Michelle and I recently attended a local Audubon Society meeting where the main topic of discussion was the Ivory-billed Woodpecker in Southeast Texas. As you may have gathered by now I'm slightly obsessed with this subject.

Apparently I'm not alone in this regard. The IBW has become the holy grail of birding. There are good reasons why it should be the focus of so much attention. First of all, it's extremely rare. It's very existence has been an intriguing mystery, and for many years it was presumed by experts to be extinct. Secondly, this isn’t just some little tweety bird. It's BIG, with a chisel-like bill that can rip trees apart. As big and impressive as a Pileated Woodpecker is, this bird is even more so. It's large size and elegant plumage would awe even a non-birder (one of its colloquial names, the Lord God Bird, is no doubt a reference to the sort of exclamation its appearance was apt to elicit). Then there's the fascinating history of its long slide toward extinction, its disappearance, rediscovery, and re-rediscovery.

Imagine a magnificent black and white bird that only inhabits the deepest most impenetrable swamps. A bird so rare that its very existence is questionable. Ornithological literature offers clues as to where to look and what evidence to watch for, but the search area is vast, and the bird is shy and elusive. As James Tanner wrote, it’s like "looking for an animated needle in a haystack.” There are birders who would trade every species on their life lists for one glimpse of a living Ivory-bill, and the quest to find it has become tantamount to a treasure hunt.

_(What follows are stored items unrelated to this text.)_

-- ==== Sys2Proof/Config.lean ====
section
/-!
DEFINITION. What the spec leaves open: the free answers of an open bus, the base cycles an empty
decode entry holds, and what a byte of memory that no state lists reads as.
-/

namespace Sys2Proof

/-- One access on the bus port, with the byte that crossed it (20_memory.md R50, R56). -/
inductive BusAccess where
  | read (addr : Addr) (value : Byte)
  | write (addr : Addr) (value : Byte)
  deriving DecidableEq, Repr

/-- FREE VALUE. The answer of an open bus to a read at `addr`, a draw that may depend on the whole
history of bus accesses, newest first (20_memory.md R52; the OPEN parameter BUS, 92 D7). It has no
body: whatever is proved holds for every bus. Log entry 3. -/
opaque Config.busDraw (history : List BusAccess) (addr : Addr) : Byte

/-- FREE VALUE. By how much the base cycles that the empty entry at `op` holds exceed 2: an entry's are
2 to 7 (00_scope.md R7, 30_encoding.md R81) and the spec gives no number for an empty one. It has no
body, and no rule reads it. Log entry 9. -/
opaque Config.emptyEntryCycles (op : Byte) : Fin 6

/-- DESIGN CHOICE (log entry 1), unsafe. The byte that an address a state's memory does not list
reads as. The spec leaves the content of unwritten bytes OPEN (`FLAT_INIT`, 20_memory.md R62,
92 D22): every content is some state's memory list, so what is proved of every state holds for
every `FLAT_INIT`; only `State.reset`, whose list is empty, holds the choice. -/
def Config.unlistedByte : Byte := 0x00

end Sys2Proof
end

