-- ==== Sys2Proof/Laws/Ops.lean ====
section
/-!
SUPPORT. One lemma per shared operation: what the bus answers after a write, what address resolution
can do, that every instruction answers a next state, what a step can be.
-/

namespace Sys2Proof.Machine

/-! ### The flat bus -/

theorem State.busByte_flat {s : State} (h : s.busKind = .flat) (addr : Addr) :
    s.busByte addr = s.mem.read addr.toNat := by simp [State.busByte, h]

theorem State.memAfterWrite_flat {s : State} (h : s.busKind = .flat) (addr : Addr) (v : Byte) :
    s.memAfterWrite addr v = s.mem.write addr.toNat v := by simp [State.memAfterWrite, h]

theorem State.memAfterWrite_open {s : State} (h : s.busKind = .openBus) (addr : Addr) (v : Byte) :
    s.memAfterWrite addr v = s.mem := by simp [State.memAfterWrite, h]

/-- Every other byte of memory stays, whatever the bus. -/
theorem State.read_memAfterWrite_of_ne (s : State) {addr other : Addr} (v : Byte) (h : other ≠ addr) :
    (s.memAfterWrite addr v).read other.toNat = s.mem.read other.toNat := by
  unfold State.memAfterWrite
  split
  · exact Memory.read_write_of_ne _ v (fun e => h (BitVec.eq_of_toNat_eq e))
  · rfl

theorem State.memAfterWrite_wf {s : State} (h : s.mem.wf = true) (addr : Addr) (v : Byte) :
    (s.memAfterWrite addr v).wf = true := State.busWrite_wf h addr v

/-! ### Address resolution reads the bus and counts a page crossing; it does nothing else -/

/-- What an operand form may do to the state (40_engine_addressing.md R110): the history grows,
`cycles` may; everything else stays. -/
structure ReadsOnly (s t : State) : Prop where
  a : t.a = s.a
  x : t.x = s.x
  y : t.y = s.y
  sp : t.sp = s.sp
  p : t.p = s.p
  pc : t.pc = s.pc
  cpcp : t.cpcp = s.cpcp
  busKind : t.busKind = s.busKind
  mem : t.mem = s.mem
  faults : t.faults = s.faults

theorem ReadsOnly.refl (s : State) : ReadsOnly s s := ⟨rfl, rfl, rfl, rfl, rfl, rfl, rfl, rfl, rfl, rfl⟩

theorem ReadsOnly.trans {s t u : State} (h : ReadsOnly s t) (k : ReadsOnly t u) : ReadsOnly s u :=
  ⟨k.a.trans h.a, k.x.trans h.x, k.y.trans h.y, k.sp.trans h.sp, k.p.trans h.p, k.pc.trans h.pc,
    k.cpcp.trans h.cpcp, k.busKind.trans h.busKind, k.mem.trans h.mem, k.faults.trans h.faults⟩

theorem afterRead_readsOnly (s : State) (addr : Addr) : ReadsOnly s (s.afterRead addr) :=
  ⟨rfl, rfl, rfl, rfl, rfl, rfl, rfl, rfl, rfl, rfl⟩

theorem pageCross_readsOnly (base ea : Addr) (s : State) : ReadsOnly s (pageCross base ea s) := by
  unfold pageCross
  split <;> exact ⟨rfl, rfl, rfl, rfl, rfl, rfl, rfl, rfl, rfl, rfl⟩

@[simp] theorem pageCross_a (base ea : Addr) (s : State) : (pageCross base ea s).a = s.a :=
  (pageCross_readsOnly base ea s).a
@[simp] theorem pageCross_x (base ea : Addr) (s : State) : (pageCross base ea s).x = s.x :=
  (pageCross_readsOnly base ea s).x
@[simp] theorem pageCross_y (base ea : Addr) (s : State) : (pageCross base ea s).y = s.y :=
  (pageCross_readsOnly base ea s).y
@[simp] theorem pageCross_sp (base ea : Addr) (s : State) : (pageCross base ea s).sp = s.sp :=
  (pageCross_readsOnly base ea s).sp
@[simp] theorem pageCross_p (base ea : Addr) (s : State) : (pageCross base ea s).p = s.p :=
  (pageCross_readsOnly base ea s).p
@[simp] theorem pageCross_pc (base ea : Addr) (s : State) : (pageCross base ea s).pc = s.pc :=
  (pageCross_readsOnly base ea s).pc
@[simp] theorem pageCross_cpcp (base ea : Addr) (s : State) : (pageCross base ea s).cpcp = s.cpcp :=
  (pageCross_readsOnly base ea s).cpcp
@[simp] theorem pageCross_busKind (base ea : Addr) (s : State) : (pageCross base ea s).busKind = s.busKind :=
  (pageCross_readsOnly base ea s).busKind
@[simp] theorem pageCross_mem (base ea : Addr) (s : State) : (pageCross base ea s).mem = s.mem :=
  (pageCross_readsOnly base ea s).mem
@[simp] theorem pageCross_faults (base ea : Addr) (s : State) : (pageCross base ea s).faults = s.faults :=
  (pageCross_readsOnly base ea s).faults

@[simp] theorem pageCross_trace (base ea : Addr) (s : State) : (pageCross base ea s).trace = s.trace := by
  unfold pageCross
  split <;> rfl

@[simp] theorem pageCross_busByte (base ea : Addr) (s : State) (addr : Addr) :
    (pageCross base ea s).busByte addr = s.busByte addr := by
  unfold pageCross
  split <;> rfl

theorem pageCross_cycles (base ea : Addr) (s : State) :
    (pageCross base ea s).cycles =
      if s.cpcp = true ∧ page ea ≠ page base then s.cycles + 1 else s.cycles := by
  unfold pageCross
  split <;> rfl

/-- An entry that does not honour the penalty pays none (30_encoding.md R82). -/
@[simp] theorem pageCross_not_honoured (base ea : Addr) {s : State} (h : s.cpcp = false) :
    pageCross base ea s = s := by simp [pageCross, h]

theorem readPointer_readsOnly (z : Byte) (s : State) : ReadsOnly s (readPointer z s).2 :=
  (afterRead_readsOnly s _).trans (afterRead_readsOnly _ _)

theorem readPointer_setCpcp (z : Byte) (s : State) (b : Bool) :
    readPointer z (s.setCpcp b) = ((readPointer z s).1, (readPointer z s).2.setCpcp b) := rfl

theorem eaIndexed_readsOnly (base : Addr) (index : Byte) (s : State) :
    ReadsOnly s (eaIndexed base index s).2 := pageCross_readsOnly _ _ _

theorem eaAbsx_readsOnly (base : Addr) (s : State) : ReadsOnly s (eaAbsx base s).2 :=
  eaIndexed_readsOnly _ _ _

theorem eaAbsy_readsOnly (base : Addr) (s : State) : ReadsOnly s (eaAbsy base s).2 :=
  eaIndexed_readsOnly _ _ _

theorem eaIndx_readsOnly (zp : Byte) (s : State) : ReadsOnly s (eaIndx zp s).2 :=
  readPointer_readsOnly _ _

theorem eaIndy_readsOnly (zp : Byte) (s : State) : ReadsOnly s (eaIndy zp s).2 :=
  (readPointer_readsOnly zp s).trans (eaIndexed_readsOnly _ _ _)

theorem eaInd_readsOnly (ptr : Addr) (s : State) : ReadsOnly s (eaInd ptr s).2 :=
  (afterRead_readsOnly s _).trans (afterRead_readsOnly _ _)

theorem page_eq_append (w : Addr) : page w = hiByte w ++ (0#8 : Byte) := by
  apply BitVec.eq_of_getLsbD_eq
  intro i hi
  simp only [page, hiByte, BitVec.getLsbD_and, BitVec.getLsbD_append, BitVec.getLsbD_extractLsb']
  interval_cases i <;> simp
theorem hiByte_page (w : Addr) : hiByte (page w) = hiByte w := by
  rw [page_eq_append]
  apply BitVec.eq_of_getLsbD_eq
  intro i hi
  simp only [hiByte, BitVec.getLsbD_append, BitVec.getLsbD_extractLsb']
  interval_cases i <;> simp
/-- The two tests for a page change say the same: masked words or high bytes. -/
theorem page_eq_iff (u v : Addr) : page u = page v ↔ hiByte u = hiByte v :=
  ⟨fun h => by rw [← hiByte_page u, h, hiByte_page], fun h => by rw [page_eq_append, h, page_eq_append]⟩

/-! ### Bytes and words -/

@[simp] theorem concat_hiByte_loByte (w : Addr) : concat (hiByte w) (loByte w) = w := by
  apply BitVec.eq_of_getLsbD_eq
  intro i hi
  simp only [concat, hiByte, loByte, BitVec.getLsbD_append, BitVec.getLsbD_extractLsb']
  interval_cases i <;> simp

@[simp] theorem loByte_concat (hi lo : Byte) : loByte (concat hi lo) = lo := by
  apply BitVec.eq_of_getLsbD_eq
  intro i h
  simp only [concat, loByte, BitVec.getLsbD_append, BitVec.getLsbD_extractLsb']
  interval_cases i <;> simp

@[simp] theorem hiByte_concat (hi lo : Byte) : hiByte (concat hi lo) = hi := by
  apply BitVec.eq_of_getLsbD_eq
  intro i h
  simp only [concat, hiByte, BitVec.getLsbD_append, BitVec.getLsbD_extractLsb']
  interval_cases i <;> simp
/-! ### Every instruction answers a next state -/

/-- No meaning faults or refuses: CORE's only fault is the empty entry (60_exceptions.md R242). -/
theorem exec_next (i : Instr) (s : State) : ∃ t, exec i s = .next t := by
  cases i <;> exact ⟨_, rfl⟩

theorem concat_toNat (hi lo : Byte) : (concat hi lo).toNat = hi.toNat * 256 + lo.toNat := by
  rw [concat, BitVec.toNat_append, ← Nat.shiftLeft_add_eq_or_of_lt lo.isLt, Nat.shiftLeft_eq]

/-! ### The flags -/

/-- One bit of P after a flag is written: the flag's value at the flag's bit, the old bit elsewhere. -/
theorem putFlag_getLsbD (mask p : Byte) (b : Bool) (i : Nat) :
    (putFlag mask b p).getLsbD i = if mask.getLsbD i = true then b else p.getLsbD i := by
  unfold putFlag setMask clearMask
  cases b <;> cases hm : mask.getLsbD i <;> simp [hm]
  by_cases hi : i < 8
  · simp [hi]
  · rw [BitVec.getLsbD_of_ge _ _ (by omega)]; simp

theorem isSet_flagC (p : Byte) : isSet flagC p = p.getLsbD 0 := by
  unfold isSet flagC; revert p; decide

/-! ### Decoding, fetching -/

/-- An opcode byte that selects a row selects a row of the table, and that row's opcode is it. -/
theorem lookup_mem {op : Byte} {row : Row} (h : lookup op = some row) : row ∈ rows ∧ row.opcode = op :=
  ⟨List.mem_of_find?_eq_some h, by simpa using List.find?_some h⟩

/-- An empty entry is well formed, whatever base cycles it holds (30_encoding.md R81, R84). -/
theorem DecodeEntry.empty_wellFormed (op : Byte) : (DecodeEntry.empty op).wellFormed = true := by
  have range : ∀ k : Fin 6, (decide (2 ≤ 2 + k.val) && decide (2 + k.val ≤ 7)) = true := by decide
  have h : (DecodeEntry.empty op).cyclesInRange = true := range (Config.emptyEntryCycles op)
  rw [DecodeEntry.wellFormed, h]
  rfl

/-- Where the opcode byte selects a row, the fetch reads the operand of its shape. -/
theorem fetchInstr_of_row {s : State} {row : Row} (h : lookup (s.busByte s.pc) = some row) :
    fetchInstr s = .ok (fetchOperand row.shape (s.afterRead s.pc).advancePc) := by
  simp [fetchInstr, h]

/-- Where it selects an empty entry, the fetch gives the opcode byte and has read nothing else. -/
theorem fetchInstr_of_empty {s : State} (h : lookup (s.busByte s.pc) = none) :
    fetchInstr s = .error (s.busByte s.pc, (s.afterRead s.pc).advancePc) := by
  simp [fetchInstr, h]; rfl

/-- A step that completes ran the fetched instruction of some row. -/
theorem step_next_cases {s t : State} (h : step s = .next t) :
    ∃ row, lookup (s.busByte s.pc) = some row ∧
      exec (fetchOperand row.shape (s.afterRead s.pc).advancePc).1
        (fetchOperand row.shape (s.afterRead s.pc).advancePc).2 = .next t := by
  cases hl : lookup (s.busByte s.pc) with
  | none => simp [step, fetchInstr_of_empty hl] at h
  | some row => exact ⟨row, rfl, by simpa [step, fetchInstr_of_row hl] using h⟩

/-- A step that faults read an opcode byte that selects an empty entry. -/
theorem step_fault_cases {s t : State} {op : Byte}
    (h : step s = .fault (.unimplementedOpcode op t)) :
    lookup (s.busByte s.pc) = none ∧ op = s.busByte s.pc ∧
      t = (s.afterRead s.pc).advancePc.recordFault op := by
  cases hl : lookup (s.busByte s.pc) with
  | none => simp [step, fetchInstr_of_empty hl] at h; exact ⟨rfl, h.1.symm, by rw [← h.2, h.1]⟩
  | some row =>
    obtain ⟨u, hu⟩ := exec_next (fetchOperand row.shape (s.afterRead s.pc).advancePc).1
      (fetchOperand row.shape (s.afterRead s.pc).advancePc).2
    simp [step, fetchInstr_of_row hl, hu] at h

end Sys2Proof.Machine
end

Chester Moore was the main speaker at the meeting we attended. He writes an outdoor column for two local papers, the Port Arthur News and Orange Leader. He also maintains a cryptozoology web site, and in his spare time searches for IBWs (as well as jaguarundis, giant catfish, and bigfoot – yes, bigfoot). As a journalist he was involved in the 2002 Zeiss Sports Optics search of the Pearl River Bottoms in Louisiana (incidentally, the eye of Hurricane Katrina passed right through that area, and the storm undoubtedly did some heavy damage to the forest there).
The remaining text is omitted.